From time to time Saki mocks the popular taste in art which is all for something ‘honest and explicit’, with a title to assist. Thus, a riderless warhorse staggering into a courtyard full of pale, swooning women, and called Bad News, suggested to the public mind ‘a distinct interpretation of some military catastrophe’. We meet a busy cattle painter who feeds the Royal Academy with pictures of dun cows drowsing picturesquely under walnut trees, variously titled Noontide Peace, The Haven of the Herd or A Shady Nook where Drowsy Milkers Dream. The Army and Navy Store catalogue for the period lists pictures called Green Pastures and Still Waters, Shallow Stream at Eventide, The Sun Sets in His Western Bower and the like, and it was from such titles that the customers ordered these works.

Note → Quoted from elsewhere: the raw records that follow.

-- ==== Sys2Proof/Machine/Dma.lean ====
section
/-! DEFINITION. DMA channels: assignment, modes, bursts, index tables, status words, ordering reads
(R66, R77, R171 to R178, R296, R340, R352). -/

namespace Sys2Proof.Machine

/-! ## The registers of a channel (R340) -/

def State.rg64 (s : State) (a : Nat) : Nat := s.rg a + 2 ^ 32 * s.rg (a + 4)
def State.setRg64 (s : State) (a v : Nat) : State := (s.setRg a (v % 2 ^ 32)).setRg (a + 4) (v / 2 ^ 32 % 2 ^ 32)

def State.dma (s : State) (c d : Nat) : Dma := (s.chan c).dmaCh d
def State.modDma (s : State) (c d : Nat) (f : Dma → Dma) : State := s.modChan c fun h => h.setDma d (f (h.dmaCh d))
/-- OWNER: the channel is host-owned (R171). -/
def State.hostOwned (s : State) (c d : Nat) : Bool := s.bit (pgDMACH c d + 8) 3

/-- Signed 64-bit value of a register pair. -/
def State.rgInt (s : State) (a : Nat) : Int := (BitVec.ofNat 64 (s.rg64 a)).toInt

/-- A side's shape as registers hold it. -/
def State.rgShape (s : State) (a : Nat) : DmaShape :=
  { n0 := s.rg a + 2 ^ 32 * (s.rg (a + 0xC) % 512), n1 := s.rg (a + 4) % 2 ^ 25, n2 := s.rg (a + 8) % 2 ^ 25, s1 := s.rgInt (a + 0x10), s2 := s.rgInt (a + 0x18) }

def modeOf : Nat → Option DmaMode
  | 0 => some .linear | 1 => some .strided | 2 => some .gather | 3 => some .scatter | 4 => some .scatterAdd | _ => none
def modeCode : DmaMode → Nat
  | .linear => 0 | .strided => 1 | .gather => 2 | .scatter => 3 | .scatterAdd => 4 | .prefetch => 5
def addFmtOf : Nat → Fmt
  | 0 => .fp32 | 1 => .bf16 | 2 => .fp16 | _ => .int32

def isIndex (m : DmaMode) : Bool := m == DmaMode.gather || m == DmaMode.scatter || m == DmaMode.scatterAdd

/-! ## Positions -/

def shapeBytes (h : DmaShape) : Nat := h.n0 * h.n1 * h.n2
/-- Bytes of the whole transfer, holes included. -/
def Xfer.total (x : Xfer) : Nat := match x.mode with
  | .linear => x.srcShape.n0
  | .strided => shapeBytes x.srcShape
  | _ => x.count * x.elem
/-- Bytes that have been moved. -/
def Xfer.pos (x : Xfer) : Nat := if isIndex x.mode then x.done * x.elem + x.eoff else x.done
/-- Set the position from bytes. -/
def Xfer.goto (x : Xfer) (p : Nat) : Xfer :=
  if isIndex x.mode then { x with done := p / max 1 x.elem, eoff := p % max 1 x.elem } else { x with done := p }

/-- Where byte k of a side lies from the side's base (R172). -/
def Xfer.at_ (x : Xfer) (src : Bool) (k : Nat) : Int :=
  let h := if src then x.srcShape else x.dstShape
  match x.mode with
  | .strided => (k % max 1 h.n0 : Nat) + (k / max 1 h.n0 % max 1 h.n1 : Nat) * h.s1 + (k / max 1 (h.n0 * h.n1) : Nat) * h.s2
  | _ => (k : Int)

/-- The address of byte k of a side, as an engine forms it in 64 bits. -/
def Xfer.addr (x : Xfer) (src : Bool) (k : Nat) : Nat :=
  (((if src then x.src else x.dst).toNat + x.at_ src k) % (2 : Int) ^ 64).toNat

/-- Where a side lies: host memory, virtual space with the home it requires, a squad store, or a tensor that is converted (R77). -/
inductive Side where
  | host | virt (home : Option Nat) | store (sq : Nat) | tensor (t : TensorRec)
deriving DecidableEq, Repr

/-- The flight of a dispatcher-owned transfer. -/
def State.xferFlight (s : State) (x : Xfer) : Option Flight := x.seq.bind fun q => (s.ctx x.ctx).fl q

/-- The side of operand i: 0 source, 1 destination, 2 table. -/
def State.side (s : State) (x : Xfer) (i : Nat) : Side :=
  if (i == 0 && x.srcHost) || (i == 1 && x.dstHost) then .host
  else match (s.xferFlight x).bind (·.operand i) with
    | some (_, t) =>
      (match t.home with
       | .squad q => if t.skewed then .tensor t else .store q
       | .distributed => .tensor t
       | h => .virt (Home.space h))
    | none => .virt none

/-- Bytes of a side, in a run of its shape; a converted tensor is counted along its row-major bytes (R77). -/
def State.sideRead (s : State) (x : Xfer) (i k n : Nat) (host : List Byte) : Sum Fail (List Byte) :=
  match s.side x i with
  | .host => .inr (padTo n host)
  | .virt h => s.readRun x.ctx h (x.addr (i == 0)) k n
  | .store q => .inr (cellRead s.store (storeKey q (x.addr (i == 0) k)) n)
  | .tensor t => match s.streamRead x.ctx t (x.at_ (i == 0) k).toNat n with
    | some l => .inr l
    | none => .inl ((s.streamFail x.ctx t false (x.at_ (i == 0) k).toNat n).getD { ftype := 0, level := 0, va := 0, data := true })

/-- Write bytes to the destination. -/
def State.sideWrite (s : State) (x : Xfer) (k : Nat) (l : List Byte) : State :=
  match s.side x 1 with
  | .host => s.emit (.hostWrite (BitVec.ofNat 64 (x.addr false k)) l)
  | .virt h => ((List.range l.length).zip l).foldl (fun (t : State) p => t.vwrite x.ctx h (x.addr false (k + p.1)) [p.2]) s
  | .store q => s.storeWrite q (x.addr false k) l
  | .tensor t => s.streamWrite x.ctx t (x.at_ false k).toNat l

/-- The places of bytes of the destination that lie in stacked memory. -/
def State.dstPlaces (s : State) (x : Xfer) (k n : Nat) : List (Nat × Nat) :=
  match s.side x 1 with
  | .virt h => s.places x.ctx h (fun i => x.addr false (k + i)) n
  | _ => []

/-- Some page of virtual bytes lo to hi - 1 holds one of the bytes off to off + len - 1 of a space. -/
def State.mapsInto (s : State) (n space off len : Nat) : Nat → Nat → Nat → Bool
  | 0, _, _ => false
  | k + 1, lo, hi =>
    if hi ≤ lo then false
    else match s.walk n lo with
      | .leaf sp base lg _ _ _ _ =>
        let o := lo % 2 ^ lg
        (sp == space && decide (base + o < off + len ∧ off < base + min (2 ^ lg) (o + (hi - lo)))) || s.mapsInto n space off len k (lo + (2 ^ lg - o)) hi
      | .fault _ _ => s.mapsInto n space off len k (lo / 65536 * 65536 + 65536) hi

/-- A tensor of a context lies in bytes of a space. -/
def State.tensorHit (s : State) (n space off len : Nat) (t : TensorRec) : Bool :=
  match t.home with
  | .hbmLocal _ | .hbmWide => let r := s.tensorRange t; s.mapsInto n space off len ((r.2 - r.1) / 65536 + 2) r.1 r.2
  | _ => false

/-- An element of a tensor lies in one of these places and holds no finite value. -/
def State.badIn (s : State) (n : Nat) (t : TensorRec) (pl : List (Nat × Nat)) : Bool :=
  (List.range (TensorRec.size t)).any fun i =>
    (s.elemPlaces n t (unlinear t.dims i)).any pl.contains && codeNonFinite t.fmt ((s.getCode n t (unlinear t.dims i)).getD 0)

/-- Every byte of a tensor lies in these places. -/
def State.allIn (s : State) (n : Nat) (t : TensorRec) (pl : List (Nat × Nat)) : Bool :=
  (List.range (TensorRec.size t)).all fun i =>
    let l := s.elemPlaces n t (unlinear t.dims i)
    !l.isEmpty && l.all pl.contains

/-- A host-owned transfer has written places: the tensors that lie there lose MAP_VALID, and NF_STATE follows what was written; all is whether
these are all the places of the transfer (R53, R55). -/
def State.hostDmaTouched (s : State) (pl : List (Nat × Nat)) (all : Bool) : State :=
  let f (n : Nat) (c : Ctx) : Ctx := { c with tensors := c.tensors.map fun e =>
    if ((burstsAt pl).any fun b => s.tensorHit n b.1 b.2 64 e.2) then
      (e.1, { e.2 with mapValid := false
                       nf := if s.badIn n e.2 pl then .nonfinite else if all && s.allIn n e.2 pl then .clean else e.2.nf })
    else e }
  (s.modCtx 0 (f 0)).modCtx 1 (f 1)

/-- Entry e of the index table (R173). -/
def State.tableAt (s : State) (x : Xfer) (e : Nat) : Sum Fail Nat :=
  let w := if x.tblW64 then 8 else 4
  match s.side x 2 with
  | .store q => .inr (leNat (s.storeRead q (x.tbl.toNat + e * w) w))
  | .tensor t => .inr ((s.getCode x.ctx t (unlinear t.dims e)).getD 0)
  | .virt h => (match s.readRun x.ctx h (fun k => (x.tbl.toNat + e * w + k) % 2 ^ 64) 0 w with
    | .inl f => .inl f
    | .inr l => .inr (leNat l))
  | .host => .inr 0

/-! ## The next burst (R174) -/

inductive NextBurst where
  | fail (f : Fail) (src dst : Bool)
  | index
  | hole
  | move (dstK : Nat) (parts : List (Nat × Option Nat))
deriving DecidableEq, Repr

/-- Bytes of one sum of a scatter-add. -/
def Xfer.addBytes (x : Xfer) : Nat := Fmt.bits x.addFmt / 8

/-- The length of a burst: to the next 512-byte boundary of the destination and inside a contiguous run (R174). -/
def State.burstLen (s : State) (x : Xfer) (dstK run : Nat) : Nat :=
  let a := match s.side x 1 with | .tensor _ => (x.at_ false dstK).toNat | _ => x.addr false dstK
  let b := 512 - a % 512
  let b := if x.mode = .scatterAdd then max (x.addBytes) (b / max 1 x.addBytes * x.addBytes) else b
  min run b

/-- An entry of the table is a hole (R173). -/
def Xfer.isHole (x : Xfer) (e : Nat) : Bool := if x.tblW64 then e == 2 ^ 64 - 1 else e == 2 ^ 32 - 1

/-- The runs of the source that n bytes of a strided transfer come from: length and place. -/
def Xfer.runs (x : Xfer) : Nat → Nat → Nat → List (Nat × Option Nat)
  | 0, _, _ => []
  | fuel + 1, k, n =>
    if n = 0 then []
    else
      let l := min n (x.srcShape.n0 - k % max 1 x.srcShape.n0)
      (max 1 l, some k) :: x.runs fuel (k + max 1 l) (n - max 1 l)

/-- The parts of n bytes of a gather from its position on: of each entry the bytes of its element, zeros for a hole; an entry that cannot be read
or lies beyond the indexed side ends the burst before it. -/
def State.gathered (s : State) (x : Xfer) : Nat → Nat → Nat → List (Nat × Option Nat)
  | 0, _, _ => []
  | fuel + 1, p, n =>
    if n = 0 ∨ x.total ≤ p then []
    else match s.tableAt x (p / max 1 x.elem) with
      | .inl _ => []
      | .inr e =>
        let l := max 1 (min n (x.elem - p % max 1 x.elem))
        if x.isHole e then (l, none) :: s.gathered x fuel (p + l) (n - l)
        else if x.limit ≤ e then [] else (l, some (e * x.elem + p % max 1 x.elem)) :: s.gathered x fuel (p + l) (n - l)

In ‘The Unrest-Cure’ Clovis ponders sending his victim ‘to do a course of district visiting in one of the apache quarters in Paris’. The apaches were murderous riffraff who periodically had to be flushed by dogs out of the Parisian woods and derelict buildings. In the year I was born, four apaches were guillotined before breakfast outside Béthune jail and the crowd howled and cheered as the remains were gathered up and sent for dissection to Lille. I can almost picture the younger Saki leaning in a doorway to watch, then going back to his hotel to butter a slice of toast.